◆ **RECORDS PROVIDED**:
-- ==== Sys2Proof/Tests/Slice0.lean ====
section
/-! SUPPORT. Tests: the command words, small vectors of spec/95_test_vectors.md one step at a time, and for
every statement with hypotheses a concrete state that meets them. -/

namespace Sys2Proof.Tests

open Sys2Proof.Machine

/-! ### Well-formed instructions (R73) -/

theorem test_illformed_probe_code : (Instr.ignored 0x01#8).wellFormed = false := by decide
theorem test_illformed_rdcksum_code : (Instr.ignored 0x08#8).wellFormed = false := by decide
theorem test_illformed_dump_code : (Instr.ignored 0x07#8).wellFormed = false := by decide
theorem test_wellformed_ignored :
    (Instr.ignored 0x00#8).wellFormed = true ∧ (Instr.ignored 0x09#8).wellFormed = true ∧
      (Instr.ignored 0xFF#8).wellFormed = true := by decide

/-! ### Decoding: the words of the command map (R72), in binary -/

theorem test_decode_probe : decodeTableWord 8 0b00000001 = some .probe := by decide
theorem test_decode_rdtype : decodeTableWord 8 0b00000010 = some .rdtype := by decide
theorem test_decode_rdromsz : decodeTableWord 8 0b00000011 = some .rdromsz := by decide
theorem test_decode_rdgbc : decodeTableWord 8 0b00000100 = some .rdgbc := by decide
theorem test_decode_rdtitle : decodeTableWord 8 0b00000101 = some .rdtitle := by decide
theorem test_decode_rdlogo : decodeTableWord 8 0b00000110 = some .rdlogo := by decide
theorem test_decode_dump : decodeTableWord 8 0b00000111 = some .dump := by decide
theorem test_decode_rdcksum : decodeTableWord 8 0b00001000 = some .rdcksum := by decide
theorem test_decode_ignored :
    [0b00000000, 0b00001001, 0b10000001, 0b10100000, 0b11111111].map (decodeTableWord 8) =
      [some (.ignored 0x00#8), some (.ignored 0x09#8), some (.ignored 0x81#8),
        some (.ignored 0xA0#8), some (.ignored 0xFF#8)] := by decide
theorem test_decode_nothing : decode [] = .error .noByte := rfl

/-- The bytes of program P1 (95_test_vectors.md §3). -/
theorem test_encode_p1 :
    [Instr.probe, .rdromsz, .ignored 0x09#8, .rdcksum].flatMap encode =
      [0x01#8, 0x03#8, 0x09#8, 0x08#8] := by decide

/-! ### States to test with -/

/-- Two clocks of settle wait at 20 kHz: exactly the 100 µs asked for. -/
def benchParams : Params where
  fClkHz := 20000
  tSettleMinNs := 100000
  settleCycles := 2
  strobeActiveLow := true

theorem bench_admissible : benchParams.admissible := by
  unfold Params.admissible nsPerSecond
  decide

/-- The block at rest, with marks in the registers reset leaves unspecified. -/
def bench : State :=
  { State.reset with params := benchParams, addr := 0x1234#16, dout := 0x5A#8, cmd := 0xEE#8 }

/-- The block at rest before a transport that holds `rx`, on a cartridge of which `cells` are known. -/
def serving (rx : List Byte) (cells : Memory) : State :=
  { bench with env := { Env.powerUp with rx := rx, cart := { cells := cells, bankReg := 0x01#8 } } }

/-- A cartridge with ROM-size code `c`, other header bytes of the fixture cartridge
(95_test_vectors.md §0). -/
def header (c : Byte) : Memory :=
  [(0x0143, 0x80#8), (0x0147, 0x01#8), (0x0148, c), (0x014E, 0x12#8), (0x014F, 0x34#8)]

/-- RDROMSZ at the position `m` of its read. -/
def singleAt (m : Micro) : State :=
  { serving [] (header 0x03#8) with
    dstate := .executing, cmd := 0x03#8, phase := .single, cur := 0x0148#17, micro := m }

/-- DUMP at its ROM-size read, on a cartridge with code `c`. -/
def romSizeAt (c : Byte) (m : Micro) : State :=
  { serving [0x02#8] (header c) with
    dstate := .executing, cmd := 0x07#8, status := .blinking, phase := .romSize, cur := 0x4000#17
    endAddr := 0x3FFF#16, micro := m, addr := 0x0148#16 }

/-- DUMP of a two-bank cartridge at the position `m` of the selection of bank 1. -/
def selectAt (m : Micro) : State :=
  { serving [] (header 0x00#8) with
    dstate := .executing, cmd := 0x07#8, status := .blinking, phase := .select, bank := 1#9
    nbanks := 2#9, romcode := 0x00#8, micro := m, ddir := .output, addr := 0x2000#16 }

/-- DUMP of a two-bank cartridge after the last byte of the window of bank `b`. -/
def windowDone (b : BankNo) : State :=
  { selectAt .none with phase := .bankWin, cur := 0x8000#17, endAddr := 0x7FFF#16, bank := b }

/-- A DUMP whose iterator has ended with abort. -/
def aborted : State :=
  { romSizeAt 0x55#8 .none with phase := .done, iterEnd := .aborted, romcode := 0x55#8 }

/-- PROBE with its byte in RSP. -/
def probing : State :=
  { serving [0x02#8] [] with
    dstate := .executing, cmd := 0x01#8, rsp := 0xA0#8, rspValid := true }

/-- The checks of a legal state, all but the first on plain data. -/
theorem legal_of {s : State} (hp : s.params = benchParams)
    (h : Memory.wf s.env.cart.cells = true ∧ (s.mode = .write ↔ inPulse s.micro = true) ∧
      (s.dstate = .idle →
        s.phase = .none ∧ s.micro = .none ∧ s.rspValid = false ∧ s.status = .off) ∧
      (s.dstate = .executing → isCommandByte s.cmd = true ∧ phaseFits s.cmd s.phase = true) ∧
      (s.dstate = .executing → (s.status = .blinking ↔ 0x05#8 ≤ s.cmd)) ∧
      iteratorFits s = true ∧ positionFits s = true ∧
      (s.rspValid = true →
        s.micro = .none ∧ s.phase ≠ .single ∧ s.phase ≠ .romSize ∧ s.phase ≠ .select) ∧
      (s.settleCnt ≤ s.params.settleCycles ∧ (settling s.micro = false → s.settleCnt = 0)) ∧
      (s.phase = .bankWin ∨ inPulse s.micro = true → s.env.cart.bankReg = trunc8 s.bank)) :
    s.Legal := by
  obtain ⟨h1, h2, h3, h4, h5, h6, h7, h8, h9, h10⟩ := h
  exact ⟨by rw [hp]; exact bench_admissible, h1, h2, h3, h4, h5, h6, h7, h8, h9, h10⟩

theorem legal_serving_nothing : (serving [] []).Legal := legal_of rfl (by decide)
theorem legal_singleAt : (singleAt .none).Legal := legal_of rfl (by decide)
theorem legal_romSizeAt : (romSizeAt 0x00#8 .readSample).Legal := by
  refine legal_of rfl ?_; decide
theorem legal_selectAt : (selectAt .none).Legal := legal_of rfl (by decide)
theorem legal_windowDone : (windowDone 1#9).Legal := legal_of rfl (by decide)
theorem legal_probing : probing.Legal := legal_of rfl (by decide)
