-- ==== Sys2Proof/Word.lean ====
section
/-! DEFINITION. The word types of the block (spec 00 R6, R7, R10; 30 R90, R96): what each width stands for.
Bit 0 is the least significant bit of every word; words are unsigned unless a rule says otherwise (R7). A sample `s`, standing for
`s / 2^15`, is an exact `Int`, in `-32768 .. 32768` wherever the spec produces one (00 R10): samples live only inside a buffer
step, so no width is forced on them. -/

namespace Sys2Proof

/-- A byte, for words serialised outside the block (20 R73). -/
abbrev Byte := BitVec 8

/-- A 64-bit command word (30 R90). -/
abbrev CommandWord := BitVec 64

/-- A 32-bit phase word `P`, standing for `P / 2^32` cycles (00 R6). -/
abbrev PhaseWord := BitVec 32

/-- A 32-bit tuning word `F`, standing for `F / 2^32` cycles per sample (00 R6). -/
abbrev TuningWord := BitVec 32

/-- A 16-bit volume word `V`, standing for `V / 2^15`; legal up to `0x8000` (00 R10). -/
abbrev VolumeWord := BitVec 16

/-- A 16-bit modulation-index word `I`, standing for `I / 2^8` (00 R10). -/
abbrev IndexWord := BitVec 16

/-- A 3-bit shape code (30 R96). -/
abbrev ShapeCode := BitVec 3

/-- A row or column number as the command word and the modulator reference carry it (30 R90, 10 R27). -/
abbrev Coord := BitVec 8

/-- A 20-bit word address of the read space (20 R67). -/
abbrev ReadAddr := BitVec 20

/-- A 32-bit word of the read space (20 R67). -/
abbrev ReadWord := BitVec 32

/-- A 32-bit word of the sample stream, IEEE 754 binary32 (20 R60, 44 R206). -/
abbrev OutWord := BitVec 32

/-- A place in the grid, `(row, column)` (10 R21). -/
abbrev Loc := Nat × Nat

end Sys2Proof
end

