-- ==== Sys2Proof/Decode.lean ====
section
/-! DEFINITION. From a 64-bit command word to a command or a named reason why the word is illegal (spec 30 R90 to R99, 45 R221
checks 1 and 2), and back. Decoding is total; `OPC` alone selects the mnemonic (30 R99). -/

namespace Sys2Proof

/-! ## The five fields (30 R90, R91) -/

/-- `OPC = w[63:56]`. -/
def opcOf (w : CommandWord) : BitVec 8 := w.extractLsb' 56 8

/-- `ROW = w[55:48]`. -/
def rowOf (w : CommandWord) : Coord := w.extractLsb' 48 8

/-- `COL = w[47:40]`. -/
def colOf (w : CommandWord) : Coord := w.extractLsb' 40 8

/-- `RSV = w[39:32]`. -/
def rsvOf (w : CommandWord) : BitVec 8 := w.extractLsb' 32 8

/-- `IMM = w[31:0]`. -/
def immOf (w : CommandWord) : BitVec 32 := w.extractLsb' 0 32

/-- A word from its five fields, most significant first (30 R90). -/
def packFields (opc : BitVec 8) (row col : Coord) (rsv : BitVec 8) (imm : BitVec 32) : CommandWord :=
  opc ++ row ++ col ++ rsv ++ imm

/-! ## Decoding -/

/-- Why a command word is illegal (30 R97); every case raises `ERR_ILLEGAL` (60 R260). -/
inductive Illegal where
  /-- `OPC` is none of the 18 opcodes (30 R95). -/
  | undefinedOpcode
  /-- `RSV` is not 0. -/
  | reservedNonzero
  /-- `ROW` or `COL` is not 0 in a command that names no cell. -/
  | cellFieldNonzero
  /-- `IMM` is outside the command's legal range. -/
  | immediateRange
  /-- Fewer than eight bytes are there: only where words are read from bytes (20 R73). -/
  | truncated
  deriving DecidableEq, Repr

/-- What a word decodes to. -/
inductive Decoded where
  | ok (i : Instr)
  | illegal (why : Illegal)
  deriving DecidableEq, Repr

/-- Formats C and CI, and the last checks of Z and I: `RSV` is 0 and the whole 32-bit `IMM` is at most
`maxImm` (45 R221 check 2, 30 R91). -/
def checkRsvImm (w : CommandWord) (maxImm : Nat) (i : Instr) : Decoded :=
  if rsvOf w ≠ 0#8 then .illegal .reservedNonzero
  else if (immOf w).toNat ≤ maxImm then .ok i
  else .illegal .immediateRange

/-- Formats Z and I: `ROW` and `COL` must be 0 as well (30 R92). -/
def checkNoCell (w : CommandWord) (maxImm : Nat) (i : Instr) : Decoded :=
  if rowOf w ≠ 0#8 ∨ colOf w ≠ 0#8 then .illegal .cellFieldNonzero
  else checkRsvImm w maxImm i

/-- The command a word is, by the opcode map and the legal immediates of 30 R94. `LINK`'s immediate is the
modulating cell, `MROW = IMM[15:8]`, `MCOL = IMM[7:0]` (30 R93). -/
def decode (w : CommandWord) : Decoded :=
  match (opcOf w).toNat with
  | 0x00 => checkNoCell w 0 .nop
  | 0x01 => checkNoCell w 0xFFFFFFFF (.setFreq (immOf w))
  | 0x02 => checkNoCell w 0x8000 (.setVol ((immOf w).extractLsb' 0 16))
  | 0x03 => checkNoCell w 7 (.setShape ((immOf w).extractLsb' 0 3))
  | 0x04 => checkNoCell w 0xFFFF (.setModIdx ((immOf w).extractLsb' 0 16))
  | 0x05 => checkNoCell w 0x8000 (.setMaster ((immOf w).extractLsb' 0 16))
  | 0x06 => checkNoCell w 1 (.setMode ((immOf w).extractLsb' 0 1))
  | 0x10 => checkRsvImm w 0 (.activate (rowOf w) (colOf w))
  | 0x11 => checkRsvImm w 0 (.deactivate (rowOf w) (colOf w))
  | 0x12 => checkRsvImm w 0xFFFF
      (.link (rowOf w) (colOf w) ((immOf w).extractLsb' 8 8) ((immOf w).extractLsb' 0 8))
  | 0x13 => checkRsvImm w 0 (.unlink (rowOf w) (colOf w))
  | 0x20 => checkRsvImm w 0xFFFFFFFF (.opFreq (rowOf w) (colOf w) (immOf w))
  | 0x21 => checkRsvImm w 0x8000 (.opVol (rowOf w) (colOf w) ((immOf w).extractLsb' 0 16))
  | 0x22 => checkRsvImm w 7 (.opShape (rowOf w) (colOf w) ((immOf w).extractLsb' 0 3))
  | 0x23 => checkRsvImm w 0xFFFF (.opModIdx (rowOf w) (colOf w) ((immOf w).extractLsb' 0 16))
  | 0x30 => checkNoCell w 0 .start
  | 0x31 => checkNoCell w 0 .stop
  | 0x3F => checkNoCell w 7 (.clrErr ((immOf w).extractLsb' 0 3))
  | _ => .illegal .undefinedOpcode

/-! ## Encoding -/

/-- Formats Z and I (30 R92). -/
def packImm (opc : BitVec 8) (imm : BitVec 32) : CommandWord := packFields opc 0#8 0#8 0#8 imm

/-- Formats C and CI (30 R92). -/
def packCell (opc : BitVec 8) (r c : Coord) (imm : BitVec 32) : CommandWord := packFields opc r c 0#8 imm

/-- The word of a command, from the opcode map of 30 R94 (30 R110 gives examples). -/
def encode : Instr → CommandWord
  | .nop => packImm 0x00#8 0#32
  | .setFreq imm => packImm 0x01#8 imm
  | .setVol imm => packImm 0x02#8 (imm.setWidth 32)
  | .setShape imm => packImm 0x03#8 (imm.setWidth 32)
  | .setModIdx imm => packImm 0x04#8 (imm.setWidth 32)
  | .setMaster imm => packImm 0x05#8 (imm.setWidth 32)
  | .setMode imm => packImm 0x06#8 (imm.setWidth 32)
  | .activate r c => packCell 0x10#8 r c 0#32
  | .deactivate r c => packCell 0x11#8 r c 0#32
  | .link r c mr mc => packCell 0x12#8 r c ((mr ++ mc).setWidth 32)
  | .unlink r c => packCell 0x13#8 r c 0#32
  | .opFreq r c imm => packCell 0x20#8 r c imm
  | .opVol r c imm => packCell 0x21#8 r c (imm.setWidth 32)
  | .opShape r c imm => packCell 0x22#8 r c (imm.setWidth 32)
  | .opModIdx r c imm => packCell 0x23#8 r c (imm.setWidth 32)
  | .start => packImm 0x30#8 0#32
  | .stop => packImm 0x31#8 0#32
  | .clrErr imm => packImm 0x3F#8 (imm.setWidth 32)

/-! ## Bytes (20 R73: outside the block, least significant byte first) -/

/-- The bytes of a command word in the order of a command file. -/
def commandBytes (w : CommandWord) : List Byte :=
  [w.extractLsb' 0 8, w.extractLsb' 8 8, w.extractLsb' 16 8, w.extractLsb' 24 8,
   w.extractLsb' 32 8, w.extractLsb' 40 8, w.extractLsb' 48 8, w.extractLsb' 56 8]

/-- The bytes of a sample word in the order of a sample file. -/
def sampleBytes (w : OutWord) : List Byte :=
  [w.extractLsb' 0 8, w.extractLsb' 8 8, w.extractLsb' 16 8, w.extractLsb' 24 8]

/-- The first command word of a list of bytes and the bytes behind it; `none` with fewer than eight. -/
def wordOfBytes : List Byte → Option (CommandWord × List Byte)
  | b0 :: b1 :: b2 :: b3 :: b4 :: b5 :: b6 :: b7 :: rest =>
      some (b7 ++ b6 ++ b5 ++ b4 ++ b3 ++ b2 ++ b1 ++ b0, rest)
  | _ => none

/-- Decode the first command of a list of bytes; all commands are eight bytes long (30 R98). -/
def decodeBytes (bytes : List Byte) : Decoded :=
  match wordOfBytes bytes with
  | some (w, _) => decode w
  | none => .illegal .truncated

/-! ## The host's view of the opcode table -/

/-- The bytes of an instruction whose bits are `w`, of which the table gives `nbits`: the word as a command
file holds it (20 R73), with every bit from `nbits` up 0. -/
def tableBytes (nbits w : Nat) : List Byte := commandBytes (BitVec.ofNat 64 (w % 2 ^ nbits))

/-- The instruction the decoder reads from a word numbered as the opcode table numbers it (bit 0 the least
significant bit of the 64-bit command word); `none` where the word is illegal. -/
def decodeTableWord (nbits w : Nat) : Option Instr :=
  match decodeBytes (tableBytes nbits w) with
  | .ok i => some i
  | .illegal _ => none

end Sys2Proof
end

◆ **REQUIREMENT**: Print exactly, and only, the lines beginning at the top of the listing and ending at the line with "[0b00000000, 0b00001001, 0b10000001, 0b10100000, 0b11111111].map".

◆ **RESULT FOR THIS TASK**:
-- ==== Sys2Proof/Tests/Slice0.lean ====
section
/-! SUPPORT. Tests: the command words, small vectors of spec/95_test_vectors.md one step at a time, and for
every statement with hypotheses a concrete state that meets them. -/

namespace Sys2Proof.Tests

open Sys2Proof.Machine

/-! ### Well-formed instructions (R73) -/

theorem test_illformed_probe_code : (Instr.ignored 0x01#8).wellFormed = false := by decide
theorem test_illformed_rdcksum_code : (Instr.ignored 0x08#8).wellFormed = false := by decide
theorem test_illformed_dump_code : (Instr.ignored 0x07#8).wellFormed = false := by decide
theorem test_wellformed_ignored :
    (Instr.ignored 0x00#8).wellFormed = true ∧ (Instr.ignored 0x09#8).wellFormed = true ∧
      (Instr.ignored 0xFF#8).wellFormed = true := by decide

/-! ### Decoding: the words of the command map (R72), in binary -/

theorem test_decode_probe : decodeTableWord 8 0b00000001 = some .probe := by decide
theorem test_decode_rdtype : decodeTableWord 8 0b00000010 = some .rdtype := by decide
theorem test_decode_rdromsz : decodeTableWord 8 0b00000011 = some .rdromsz := by decide
theorem test_decode_rdgbc : decodeTableWord 8 0b00000100 = some .rdgbc := by decide
theorem test_decode_rdtitle : decodeTableWord 8 0b00000101 = some .rdtitle := by decide
theorem test_decode_rdlogo : decodeTableWord 8 0b00000110 = some .rdlogo := by decide
theorem test_decode_dump : decodeTableWord 8 0b00000111 = some .dump := by decide
theorem test_decode_rdcksum : decodeTableWord 8 0b00001000 = some .rdcksum := by decide
theorem test_decode_ignored :
    [0b00000000, 0b00001001, 0b10000001, 0b10100000, 0b11111111].map (decodeTableWord 8) =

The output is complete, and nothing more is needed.